**** Provided data ****

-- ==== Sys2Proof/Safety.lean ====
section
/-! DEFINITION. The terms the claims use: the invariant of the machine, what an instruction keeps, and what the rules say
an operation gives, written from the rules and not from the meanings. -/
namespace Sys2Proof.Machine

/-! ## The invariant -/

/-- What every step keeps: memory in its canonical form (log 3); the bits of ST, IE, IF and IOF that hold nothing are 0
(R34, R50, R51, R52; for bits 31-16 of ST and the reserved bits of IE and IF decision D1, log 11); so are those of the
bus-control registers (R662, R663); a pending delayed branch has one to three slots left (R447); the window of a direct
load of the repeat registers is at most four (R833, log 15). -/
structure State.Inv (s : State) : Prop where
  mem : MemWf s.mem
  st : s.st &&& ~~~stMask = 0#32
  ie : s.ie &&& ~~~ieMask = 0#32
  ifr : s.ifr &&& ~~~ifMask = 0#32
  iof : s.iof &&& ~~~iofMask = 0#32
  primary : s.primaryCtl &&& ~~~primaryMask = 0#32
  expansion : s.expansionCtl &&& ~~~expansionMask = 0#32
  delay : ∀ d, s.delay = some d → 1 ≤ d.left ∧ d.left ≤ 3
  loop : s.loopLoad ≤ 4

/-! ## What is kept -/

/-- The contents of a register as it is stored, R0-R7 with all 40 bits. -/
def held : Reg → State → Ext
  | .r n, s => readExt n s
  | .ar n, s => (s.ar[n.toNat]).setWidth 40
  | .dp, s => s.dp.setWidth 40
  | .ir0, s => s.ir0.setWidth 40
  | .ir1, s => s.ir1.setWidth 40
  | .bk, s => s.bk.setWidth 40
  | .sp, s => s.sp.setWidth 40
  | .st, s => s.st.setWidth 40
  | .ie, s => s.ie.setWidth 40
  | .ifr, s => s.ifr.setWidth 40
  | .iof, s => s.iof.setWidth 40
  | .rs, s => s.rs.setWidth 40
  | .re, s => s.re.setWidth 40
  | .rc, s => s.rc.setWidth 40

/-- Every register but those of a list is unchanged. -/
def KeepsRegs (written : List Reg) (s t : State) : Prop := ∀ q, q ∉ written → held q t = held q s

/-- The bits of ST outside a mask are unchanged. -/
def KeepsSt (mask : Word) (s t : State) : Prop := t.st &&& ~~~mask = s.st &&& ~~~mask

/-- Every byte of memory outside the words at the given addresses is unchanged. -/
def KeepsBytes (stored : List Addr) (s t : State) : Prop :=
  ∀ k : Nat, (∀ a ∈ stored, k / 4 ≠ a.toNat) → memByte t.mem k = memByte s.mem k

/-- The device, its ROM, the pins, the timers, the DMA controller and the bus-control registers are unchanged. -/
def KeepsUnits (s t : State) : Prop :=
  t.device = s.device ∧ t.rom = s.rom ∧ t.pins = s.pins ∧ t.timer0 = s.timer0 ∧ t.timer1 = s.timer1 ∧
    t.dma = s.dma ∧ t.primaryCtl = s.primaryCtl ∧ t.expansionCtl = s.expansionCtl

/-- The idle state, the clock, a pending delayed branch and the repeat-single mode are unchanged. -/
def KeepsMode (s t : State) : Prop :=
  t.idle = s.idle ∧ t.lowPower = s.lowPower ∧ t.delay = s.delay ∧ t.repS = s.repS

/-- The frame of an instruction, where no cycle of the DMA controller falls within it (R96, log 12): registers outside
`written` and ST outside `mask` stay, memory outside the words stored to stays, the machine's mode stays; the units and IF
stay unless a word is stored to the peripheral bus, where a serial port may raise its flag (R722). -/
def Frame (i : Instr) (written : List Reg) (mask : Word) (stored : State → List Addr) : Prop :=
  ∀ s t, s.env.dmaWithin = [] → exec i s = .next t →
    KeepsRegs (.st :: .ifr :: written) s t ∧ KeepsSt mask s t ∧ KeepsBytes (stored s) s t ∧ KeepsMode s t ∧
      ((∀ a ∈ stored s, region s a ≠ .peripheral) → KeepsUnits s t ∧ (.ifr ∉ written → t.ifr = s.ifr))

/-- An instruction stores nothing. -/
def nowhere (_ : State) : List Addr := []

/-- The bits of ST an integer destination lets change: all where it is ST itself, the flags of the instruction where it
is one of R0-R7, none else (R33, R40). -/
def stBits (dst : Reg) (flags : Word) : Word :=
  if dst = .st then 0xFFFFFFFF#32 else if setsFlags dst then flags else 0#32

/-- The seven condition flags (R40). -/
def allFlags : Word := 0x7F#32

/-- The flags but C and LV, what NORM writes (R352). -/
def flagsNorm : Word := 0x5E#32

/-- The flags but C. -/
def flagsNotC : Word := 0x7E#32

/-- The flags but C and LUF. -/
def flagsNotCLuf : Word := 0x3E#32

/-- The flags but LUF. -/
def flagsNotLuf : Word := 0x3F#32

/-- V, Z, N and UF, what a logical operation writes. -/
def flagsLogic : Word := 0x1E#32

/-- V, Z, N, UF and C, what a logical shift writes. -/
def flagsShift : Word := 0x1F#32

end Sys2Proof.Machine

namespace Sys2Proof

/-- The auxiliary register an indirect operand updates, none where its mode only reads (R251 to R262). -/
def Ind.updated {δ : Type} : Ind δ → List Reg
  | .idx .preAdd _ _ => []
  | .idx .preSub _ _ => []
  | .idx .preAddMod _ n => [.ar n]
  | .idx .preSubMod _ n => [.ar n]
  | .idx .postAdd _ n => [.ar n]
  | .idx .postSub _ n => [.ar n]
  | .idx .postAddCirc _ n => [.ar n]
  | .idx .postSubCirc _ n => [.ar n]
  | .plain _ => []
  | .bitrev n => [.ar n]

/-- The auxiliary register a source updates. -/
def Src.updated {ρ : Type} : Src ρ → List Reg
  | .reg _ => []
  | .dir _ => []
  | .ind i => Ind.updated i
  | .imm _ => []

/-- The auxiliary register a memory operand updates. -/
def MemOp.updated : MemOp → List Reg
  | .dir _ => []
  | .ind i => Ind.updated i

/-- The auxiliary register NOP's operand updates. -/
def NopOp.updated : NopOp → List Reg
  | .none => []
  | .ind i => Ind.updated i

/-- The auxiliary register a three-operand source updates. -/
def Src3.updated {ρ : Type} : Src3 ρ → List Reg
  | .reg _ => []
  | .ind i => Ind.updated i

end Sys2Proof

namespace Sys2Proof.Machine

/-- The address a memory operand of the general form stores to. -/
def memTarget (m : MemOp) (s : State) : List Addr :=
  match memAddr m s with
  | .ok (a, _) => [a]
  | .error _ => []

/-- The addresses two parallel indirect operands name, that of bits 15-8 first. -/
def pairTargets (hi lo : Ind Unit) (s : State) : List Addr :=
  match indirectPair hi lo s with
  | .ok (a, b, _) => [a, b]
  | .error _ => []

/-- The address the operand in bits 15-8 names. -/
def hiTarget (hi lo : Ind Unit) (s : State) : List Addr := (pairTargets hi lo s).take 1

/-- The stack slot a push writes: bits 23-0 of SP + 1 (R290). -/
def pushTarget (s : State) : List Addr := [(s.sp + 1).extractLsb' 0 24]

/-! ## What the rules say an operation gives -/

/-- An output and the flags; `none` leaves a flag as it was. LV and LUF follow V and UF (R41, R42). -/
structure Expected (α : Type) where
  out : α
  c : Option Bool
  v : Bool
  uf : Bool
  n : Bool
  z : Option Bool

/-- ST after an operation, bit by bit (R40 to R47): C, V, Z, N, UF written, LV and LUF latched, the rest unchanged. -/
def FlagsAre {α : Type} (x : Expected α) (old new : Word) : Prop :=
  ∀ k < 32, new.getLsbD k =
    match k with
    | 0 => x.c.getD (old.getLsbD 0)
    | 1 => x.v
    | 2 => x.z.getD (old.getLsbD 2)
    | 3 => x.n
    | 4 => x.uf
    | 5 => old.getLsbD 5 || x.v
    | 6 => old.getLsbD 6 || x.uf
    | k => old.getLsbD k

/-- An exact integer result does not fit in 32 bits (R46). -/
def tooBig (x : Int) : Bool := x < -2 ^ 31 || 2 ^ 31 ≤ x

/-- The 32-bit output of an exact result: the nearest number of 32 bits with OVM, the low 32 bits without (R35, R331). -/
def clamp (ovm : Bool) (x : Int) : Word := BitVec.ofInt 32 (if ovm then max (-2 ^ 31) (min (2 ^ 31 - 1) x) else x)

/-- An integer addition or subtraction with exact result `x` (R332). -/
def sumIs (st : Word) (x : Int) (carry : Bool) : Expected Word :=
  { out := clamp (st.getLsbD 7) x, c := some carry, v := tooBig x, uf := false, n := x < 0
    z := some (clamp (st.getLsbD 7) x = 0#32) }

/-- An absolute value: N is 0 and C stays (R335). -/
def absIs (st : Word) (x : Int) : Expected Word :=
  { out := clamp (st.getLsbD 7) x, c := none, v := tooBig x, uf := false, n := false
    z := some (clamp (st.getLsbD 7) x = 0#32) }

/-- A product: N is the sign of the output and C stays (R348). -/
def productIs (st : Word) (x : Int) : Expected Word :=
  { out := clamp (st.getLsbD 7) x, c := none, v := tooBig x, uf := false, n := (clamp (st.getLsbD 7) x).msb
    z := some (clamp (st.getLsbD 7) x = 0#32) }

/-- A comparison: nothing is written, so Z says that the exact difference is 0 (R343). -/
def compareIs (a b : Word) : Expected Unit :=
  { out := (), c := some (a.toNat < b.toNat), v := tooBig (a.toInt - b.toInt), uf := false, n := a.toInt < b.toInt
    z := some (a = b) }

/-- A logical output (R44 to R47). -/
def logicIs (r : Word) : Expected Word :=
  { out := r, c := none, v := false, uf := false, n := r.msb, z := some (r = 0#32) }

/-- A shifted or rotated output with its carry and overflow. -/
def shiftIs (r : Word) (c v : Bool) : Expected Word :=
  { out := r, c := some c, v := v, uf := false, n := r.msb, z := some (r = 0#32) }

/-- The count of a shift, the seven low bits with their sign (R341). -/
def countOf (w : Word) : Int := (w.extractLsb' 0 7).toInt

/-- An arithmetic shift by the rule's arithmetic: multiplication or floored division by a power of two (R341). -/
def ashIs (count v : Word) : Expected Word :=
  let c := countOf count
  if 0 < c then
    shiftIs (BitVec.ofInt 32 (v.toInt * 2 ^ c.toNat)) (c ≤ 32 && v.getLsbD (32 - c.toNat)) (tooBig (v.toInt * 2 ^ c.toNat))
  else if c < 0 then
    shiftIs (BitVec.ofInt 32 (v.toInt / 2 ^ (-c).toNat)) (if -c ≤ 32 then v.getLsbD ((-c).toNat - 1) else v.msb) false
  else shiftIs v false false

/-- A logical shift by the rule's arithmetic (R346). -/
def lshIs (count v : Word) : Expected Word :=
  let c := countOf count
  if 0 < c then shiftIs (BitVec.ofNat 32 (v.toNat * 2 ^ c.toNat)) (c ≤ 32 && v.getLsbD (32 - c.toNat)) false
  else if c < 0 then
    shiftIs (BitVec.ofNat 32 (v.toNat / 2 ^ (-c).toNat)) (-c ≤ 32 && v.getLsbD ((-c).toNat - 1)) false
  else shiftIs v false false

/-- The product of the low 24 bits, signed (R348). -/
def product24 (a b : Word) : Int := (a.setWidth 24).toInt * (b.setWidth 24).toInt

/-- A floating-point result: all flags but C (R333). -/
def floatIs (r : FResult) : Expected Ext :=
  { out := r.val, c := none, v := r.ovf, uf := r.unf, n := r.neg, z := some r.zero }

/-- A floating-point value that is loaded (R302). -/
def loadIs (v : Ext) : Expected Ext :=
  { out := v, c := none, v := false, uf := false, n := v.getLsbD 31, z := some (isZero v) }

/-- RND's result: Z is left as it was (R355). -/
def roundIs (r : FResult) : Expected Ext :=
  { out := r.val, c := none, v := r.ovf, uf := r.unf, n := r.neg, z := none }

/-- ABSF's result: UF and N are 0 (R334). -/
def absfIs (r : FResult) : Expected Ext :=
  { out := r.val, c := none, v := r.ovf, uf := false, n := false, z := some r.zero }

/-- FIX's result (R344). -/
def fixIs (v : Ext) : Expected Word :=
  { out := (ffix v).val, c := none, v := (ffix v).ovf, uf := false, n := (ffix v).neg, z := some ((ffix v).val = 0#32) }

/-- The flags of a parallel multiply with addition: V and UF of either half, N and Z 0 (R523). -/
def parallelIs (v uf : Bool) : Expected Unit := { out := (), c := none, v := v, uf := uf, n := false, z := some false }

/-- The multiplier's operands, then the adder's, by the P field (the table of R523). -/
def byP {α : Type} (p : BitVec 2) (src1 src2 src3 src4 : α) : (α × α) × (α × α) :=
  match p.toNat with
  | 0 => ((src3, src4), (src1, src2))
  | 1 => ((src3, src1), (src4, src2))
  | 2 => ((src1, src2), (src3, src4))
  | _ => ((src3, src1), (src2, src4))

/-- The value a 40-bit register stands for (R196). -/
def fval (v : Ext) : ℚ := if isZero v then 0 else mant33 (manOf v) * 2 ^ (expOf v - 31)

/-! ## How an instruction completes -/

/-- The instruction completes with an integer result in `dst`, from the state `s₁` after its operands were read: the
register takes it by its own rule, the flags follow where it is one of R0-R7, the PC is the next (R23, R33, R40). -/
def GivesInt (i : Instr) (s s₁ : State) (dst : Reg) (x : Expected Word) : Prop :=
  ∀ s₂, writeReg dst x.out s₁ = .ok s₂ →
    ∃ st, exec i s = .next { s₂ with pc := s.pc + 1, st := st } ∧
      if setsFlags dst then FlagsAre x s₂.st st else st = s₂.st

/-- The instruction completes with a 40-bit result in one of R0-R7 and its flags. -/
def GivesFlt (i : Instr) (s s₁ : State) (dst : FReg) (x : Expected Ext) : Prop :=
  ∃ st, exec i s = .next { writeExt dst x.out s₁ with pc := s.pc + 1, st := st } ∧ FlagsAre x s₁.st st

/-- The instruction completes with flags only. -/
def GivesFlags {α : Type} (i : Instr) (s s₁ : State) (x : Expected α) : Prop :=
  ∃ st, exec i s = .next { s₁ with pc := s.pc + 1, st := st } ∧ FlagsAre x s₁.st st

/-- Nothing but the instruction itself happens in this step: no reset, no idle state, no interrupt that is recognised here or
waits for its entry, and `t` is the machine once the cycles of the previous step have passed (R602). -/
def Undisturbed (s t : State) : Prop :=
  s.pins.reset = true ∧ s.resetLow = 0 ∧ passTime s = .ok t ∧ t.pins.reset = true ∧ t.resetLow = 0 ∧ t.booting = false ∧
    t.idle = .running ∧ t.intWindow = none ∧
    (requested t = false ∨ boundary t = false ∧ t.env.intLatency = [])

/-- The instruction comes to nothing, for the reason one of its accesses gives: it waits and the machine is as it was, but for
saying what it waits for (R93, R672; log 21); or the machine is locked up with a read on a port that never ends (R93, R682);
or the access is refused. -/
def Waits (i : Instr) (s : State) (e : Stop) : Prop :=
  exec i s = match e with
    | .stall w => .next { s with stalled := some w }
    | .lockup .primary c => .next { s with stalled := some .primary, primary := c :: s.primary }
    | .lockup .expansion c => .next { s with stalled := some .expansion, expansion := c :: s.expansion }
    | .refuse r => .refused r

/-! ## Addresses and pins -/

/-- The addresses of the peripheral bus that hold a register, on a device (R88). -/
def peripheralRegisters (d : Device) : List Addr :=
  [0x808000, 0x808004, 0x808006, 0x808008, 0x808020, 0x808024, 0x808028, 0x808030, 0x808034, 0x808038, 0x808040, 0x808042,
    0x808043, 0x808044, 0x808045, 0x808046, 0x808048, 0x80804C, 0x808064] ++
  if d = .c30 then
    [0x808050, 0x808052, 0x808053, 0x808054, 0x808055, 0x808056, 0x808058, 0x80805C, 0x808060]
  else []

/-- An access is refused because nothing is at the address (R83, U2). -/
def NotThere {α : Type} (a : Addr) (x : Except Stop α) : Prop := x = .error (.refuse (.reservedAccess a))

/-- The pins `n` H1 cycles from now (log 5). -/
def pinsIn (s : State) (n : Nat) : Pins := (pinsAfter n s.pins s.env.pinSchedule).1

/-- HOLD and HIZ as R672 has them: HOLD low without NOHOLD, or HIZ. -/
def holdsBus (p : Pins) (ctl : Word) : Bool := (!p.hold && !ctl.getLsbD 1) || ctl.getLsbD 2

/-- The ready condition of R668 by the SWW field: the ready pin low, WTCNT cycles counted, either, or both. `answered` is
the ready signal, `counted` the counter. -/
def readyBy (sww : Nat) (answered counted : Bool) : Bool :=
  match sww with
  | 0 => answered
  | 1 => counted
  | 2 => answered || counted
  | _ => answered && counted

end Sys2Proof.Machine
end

****
**** Provided data ****

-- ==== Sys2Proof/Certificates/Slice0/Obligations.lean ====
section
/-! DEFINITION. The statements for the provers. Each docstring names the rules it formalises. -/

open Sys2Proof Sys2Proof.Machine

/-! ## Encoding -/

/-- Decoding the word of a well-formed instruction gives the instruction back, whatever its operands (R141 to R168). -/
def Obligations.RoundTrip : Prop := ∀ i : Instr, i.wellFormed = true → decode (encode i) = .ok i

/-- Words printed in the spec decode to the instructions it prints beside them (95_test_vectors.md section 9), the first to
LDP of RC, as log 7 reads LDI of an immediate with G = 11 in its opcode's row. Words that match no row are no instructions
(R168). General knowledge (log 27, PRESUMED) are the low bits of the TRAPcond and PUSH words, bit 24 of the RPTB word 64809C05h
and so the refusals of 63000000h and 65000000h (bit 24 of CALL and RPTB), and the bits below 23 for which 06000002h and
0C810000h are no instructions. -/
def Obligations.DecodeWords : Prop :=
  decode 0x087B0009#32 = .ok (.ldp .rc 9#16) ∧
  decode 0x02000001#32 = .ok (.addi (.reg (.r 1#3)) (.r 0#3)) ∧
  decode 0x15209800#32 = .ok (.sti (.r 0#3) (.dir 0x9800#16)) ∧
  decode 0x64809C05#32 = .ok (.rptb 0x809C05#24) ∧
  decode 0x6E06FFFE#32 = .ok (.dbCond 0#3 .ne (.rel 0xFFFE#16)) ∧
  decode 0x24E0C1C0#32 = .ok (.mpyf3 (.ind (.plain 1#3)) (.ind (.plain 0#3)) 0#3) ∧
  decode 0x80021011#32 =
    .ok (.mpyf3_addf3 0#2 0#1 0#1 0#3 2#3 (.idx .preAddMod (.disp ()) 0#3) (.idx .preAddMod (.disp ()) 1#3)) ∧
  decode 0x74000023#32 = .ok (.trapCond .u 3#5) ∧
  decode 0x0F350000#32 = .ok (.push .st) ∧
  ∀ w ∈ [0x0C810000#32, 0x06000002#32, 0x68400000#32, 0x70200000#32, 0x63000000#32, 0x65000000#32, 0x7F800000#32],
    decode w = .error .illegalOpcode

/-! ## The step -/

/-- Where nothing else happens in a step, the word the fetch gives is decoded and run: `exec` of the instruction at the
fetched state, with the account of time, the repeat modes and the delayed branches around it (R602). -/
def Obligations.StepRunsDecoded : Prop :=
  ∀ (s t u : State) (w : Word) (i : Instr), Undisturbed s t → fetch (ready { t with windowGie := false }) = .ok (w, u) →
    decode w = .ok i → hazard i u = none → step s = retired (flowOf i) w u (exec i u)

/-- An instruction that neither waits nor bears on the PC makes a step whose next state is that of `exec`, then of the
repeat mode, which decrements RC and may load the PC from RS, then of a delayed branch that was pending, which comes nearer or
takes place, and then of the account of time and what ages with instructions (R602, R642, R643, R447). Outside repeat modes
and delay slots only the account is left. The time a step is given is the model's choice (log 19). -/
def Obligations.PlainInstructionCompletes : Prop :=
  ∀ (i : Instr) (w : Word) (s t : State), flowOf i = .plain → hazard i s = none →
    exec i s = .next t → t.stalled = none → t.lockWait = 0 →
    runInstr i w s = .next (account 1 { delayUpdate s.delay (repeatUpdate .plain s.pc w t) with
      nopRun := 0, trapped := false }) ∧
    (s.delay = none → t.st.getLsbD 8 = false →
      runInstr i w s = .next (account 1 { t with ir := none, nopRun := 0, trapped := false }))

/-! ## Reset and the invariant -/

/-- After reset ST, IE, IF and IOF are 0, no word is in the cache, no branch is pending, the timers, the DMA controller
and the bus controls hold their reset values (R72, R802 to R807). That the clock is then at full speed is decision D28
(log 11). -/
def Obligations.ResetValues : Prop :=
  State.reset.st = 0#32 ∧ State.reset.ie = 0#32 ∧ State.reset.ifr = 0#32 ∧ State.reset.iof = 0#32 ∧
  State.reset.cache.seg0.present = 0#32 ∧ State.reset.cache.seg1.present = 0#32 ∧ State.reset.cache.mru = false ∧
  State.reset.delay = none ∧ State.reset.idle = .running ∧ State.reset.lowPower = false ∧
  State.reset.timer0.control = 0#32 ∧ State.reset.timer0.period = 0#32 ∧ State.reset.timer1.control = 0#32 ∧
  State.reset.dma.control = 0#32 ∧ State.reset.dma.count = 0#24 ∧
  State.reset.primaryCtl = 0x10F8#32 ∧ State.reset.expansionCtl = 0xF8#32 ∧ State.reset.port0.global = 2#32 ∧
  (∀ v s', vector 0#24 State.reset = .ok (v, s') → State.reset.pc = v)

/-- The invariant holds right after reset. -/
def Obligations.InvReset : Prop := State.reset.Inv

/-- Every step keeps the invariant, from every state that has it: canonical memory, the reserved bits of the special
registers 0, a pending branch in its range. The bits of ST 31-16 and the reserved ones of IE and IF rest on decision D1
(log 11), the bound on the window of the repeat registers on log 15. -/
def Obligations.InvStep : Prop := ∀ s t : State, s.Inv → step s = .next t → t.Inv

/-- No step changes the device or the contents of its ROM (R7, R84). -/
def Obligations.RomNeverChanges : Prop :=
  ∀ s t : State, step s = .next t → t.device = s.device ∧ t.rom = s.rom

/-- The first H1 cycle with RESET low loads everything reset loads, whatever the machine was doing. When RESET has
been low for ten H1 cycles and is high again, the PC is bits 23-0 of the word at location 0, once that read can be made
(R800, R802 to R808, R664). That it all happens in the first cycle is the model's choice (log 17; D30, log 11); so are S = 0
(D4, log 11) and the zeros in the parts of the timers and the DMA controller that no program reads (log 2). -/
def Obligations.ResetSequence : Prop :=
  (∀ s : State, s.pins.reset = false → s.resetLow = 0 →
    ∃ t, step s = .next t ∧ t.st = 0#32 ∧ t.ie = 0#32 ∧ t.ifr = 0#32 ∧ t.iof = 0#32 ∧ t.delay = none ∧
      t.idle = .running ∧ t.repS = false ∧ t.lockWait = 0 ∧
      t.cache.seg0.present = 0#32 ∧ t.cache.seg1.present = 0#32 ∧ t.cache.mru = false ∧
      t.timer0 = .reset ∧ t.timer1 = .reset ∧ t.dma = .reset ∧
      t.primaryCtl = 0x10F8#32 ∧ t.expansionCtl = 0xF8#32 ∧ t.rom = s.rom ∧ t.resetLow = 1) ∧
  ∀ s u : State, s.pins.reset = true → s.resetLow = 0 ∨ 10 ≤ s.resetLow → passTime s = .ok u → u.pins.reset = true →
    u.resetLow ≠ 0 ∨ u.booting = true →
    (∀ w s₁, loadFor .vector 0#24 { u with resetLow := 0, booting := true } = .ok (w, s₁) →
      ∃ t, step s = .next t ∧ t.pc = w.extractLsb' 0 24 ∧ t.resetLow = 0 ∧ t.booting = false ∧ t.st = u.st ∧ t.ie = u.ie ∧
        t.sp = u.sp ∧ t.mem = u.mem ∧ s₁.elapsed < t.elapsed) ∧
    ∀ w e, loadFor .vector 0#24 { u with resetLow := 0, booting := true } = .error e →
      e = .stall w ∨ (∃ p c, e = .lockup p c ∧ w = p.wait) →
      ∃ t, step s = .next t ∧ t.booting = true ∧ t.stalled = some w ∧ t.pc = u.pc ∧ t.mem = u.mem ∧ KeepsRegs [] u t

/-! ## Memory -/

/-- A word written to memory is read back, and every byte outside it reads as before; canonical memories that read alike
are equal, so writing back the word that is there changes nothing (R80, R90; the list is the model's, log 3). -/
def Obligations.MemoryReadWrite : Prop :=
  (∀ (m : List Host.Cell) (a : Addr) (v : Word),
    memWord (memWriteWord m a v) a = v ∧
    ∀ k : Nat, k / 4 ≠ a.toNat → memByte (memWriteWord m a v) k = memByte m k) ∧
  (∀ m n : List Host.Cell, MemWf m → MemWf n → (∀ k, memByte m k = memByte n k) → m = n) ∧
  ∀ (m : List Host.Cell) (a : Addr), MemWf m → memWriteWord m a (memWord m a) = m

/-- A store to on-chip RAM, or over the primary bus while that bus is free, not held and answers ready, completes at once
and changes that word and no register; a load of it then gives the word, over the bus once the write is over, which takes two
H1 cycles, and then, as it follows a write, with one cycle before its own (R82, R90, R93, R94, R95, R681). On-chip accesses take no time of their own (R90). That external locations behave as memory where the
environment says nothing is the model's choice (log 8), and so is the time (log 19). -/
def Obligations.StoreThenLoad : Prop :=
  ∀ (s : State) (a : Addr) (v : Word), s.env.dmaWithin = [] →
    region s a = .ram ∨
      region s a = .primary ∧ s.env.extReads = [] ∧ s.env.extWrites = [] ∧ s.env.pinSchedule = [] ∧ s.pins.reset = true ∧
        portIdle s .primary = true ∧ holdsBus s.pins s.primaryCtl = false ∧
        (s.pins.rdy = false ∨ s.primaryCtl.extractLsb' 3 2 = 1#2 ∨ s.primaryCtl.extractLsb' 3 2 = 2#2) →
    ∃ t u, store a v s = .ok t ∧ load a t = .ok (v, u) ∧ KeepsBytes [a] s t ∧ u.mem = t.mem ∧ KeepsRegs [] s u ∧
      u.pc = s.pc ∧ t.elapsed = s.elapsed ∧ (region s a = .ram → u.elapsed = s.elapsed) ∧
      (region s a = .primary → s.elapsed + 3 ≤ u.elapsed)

****

**What you need to do:**
Looking back over the data above, restate word for word the lines that begin at the line with "def roundIs (r" and end at the line with "def parallelIs (v", inclusive.

**The answer:**
def roundIs (r : FResult) : Expected Ext :=
  { out := r.val, c := none, v := r.ovf, uf := r.unf, n := r.neg, z := none }

/-- ABSF's result: UF and N are 0 (R334). -/
def absfIs (r : FResult) : Expected Ext :=
  { out := r.val, c := none, v := r.ovf, uf := false, n := false, z := some r.zero }

/-- FIX's result (R344). -/
def fixIs (v : Ext) : Expected Word :=
  { out := (ffix v).val, c := none, v := (ffix v).ovf, uf := false, n := (ffix v).neg, z := some ((ffix v).val = 0#32) }

/-- The flags of a parallel multiply with addition: V and UF of either half, N and Z 0 (R523). -/
def parallelIs (v uf : Bool) : Expected Unit := { out := (), c := none, v := v, uf := uf, n := false, z := some false }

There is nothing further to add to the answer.